OK – so you’ve made this lovely drink of living organisms sitting beautifully on your counter top.
Now what?

  • Since we didn’t use any tea, our Kombucha isn’t already flavored.
  • And since we used a jar with a spout, we do not need to disturb our SCOBY to drink some!

These are both beneficial, because now you can get any drink you want (provided it isn’t piping hot as that will kill the beneficial microorganisms) and add some Kombucha from the tap right to your drink! Try different juices and cold teas

Want more “carbonation” in your drink?

  • Put your juice and Kombucha into a glass bottle with a tight fitting lid.
  • Keep it at room temperature (the warmer the temperature the faster the process works, so summertime will be a much shorter brew than winter) and wait. Sometimes a few hours is enough, other times you might want a week.
  • You can bottle a bunch at one time this way and once it hits the right level of carbonation put it in the refrigerator to keep it from carbonating further.

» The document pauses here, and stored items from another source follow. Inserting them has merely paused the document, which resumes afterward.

theorem readPart_kept (tag : Nat) (t : Txn) (n : Nat) : Kept s (readPart s tag t n).1 := access_kept _ _ _
theorem writePart_kept (tag : Nat) (t : Txn) (bs : List Byte) : Kept s (writePart s tag t bs).1 := access_kept _ _ _
theorem postWrite_kept (w pa : Nat) (bs : List Byte) : Kept s (postWrite s w pa bs) := by
  unfold postWrite; dsimp only; refine Kept.trans ?_ (runTxn_kept _ _); exact Kept.of_eq rfl

end Sys2Proof.Machine
end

Be careful though, because the pressure builds as the carbonation grows, and can actually explode the bottle! Some people like to have a plastic tester bottle on the counter next to their glass bottled Kombucha. Once the plastic bottle feels like the pressure has built up enough (it gets more firm due to the pressure) you know it’s time to put your glass bottles in the fridge.

TIP: use a thicker glass for your Kombucha bottles so it can hold up to more pressure. I use the bottles from my store bought Kombucha, rinse them well with water and apple cider vinegar, and they’re ready for re-use!

Happy Brewing!
Do you have a favorite recipe for your Kombucha? Please feel free to share!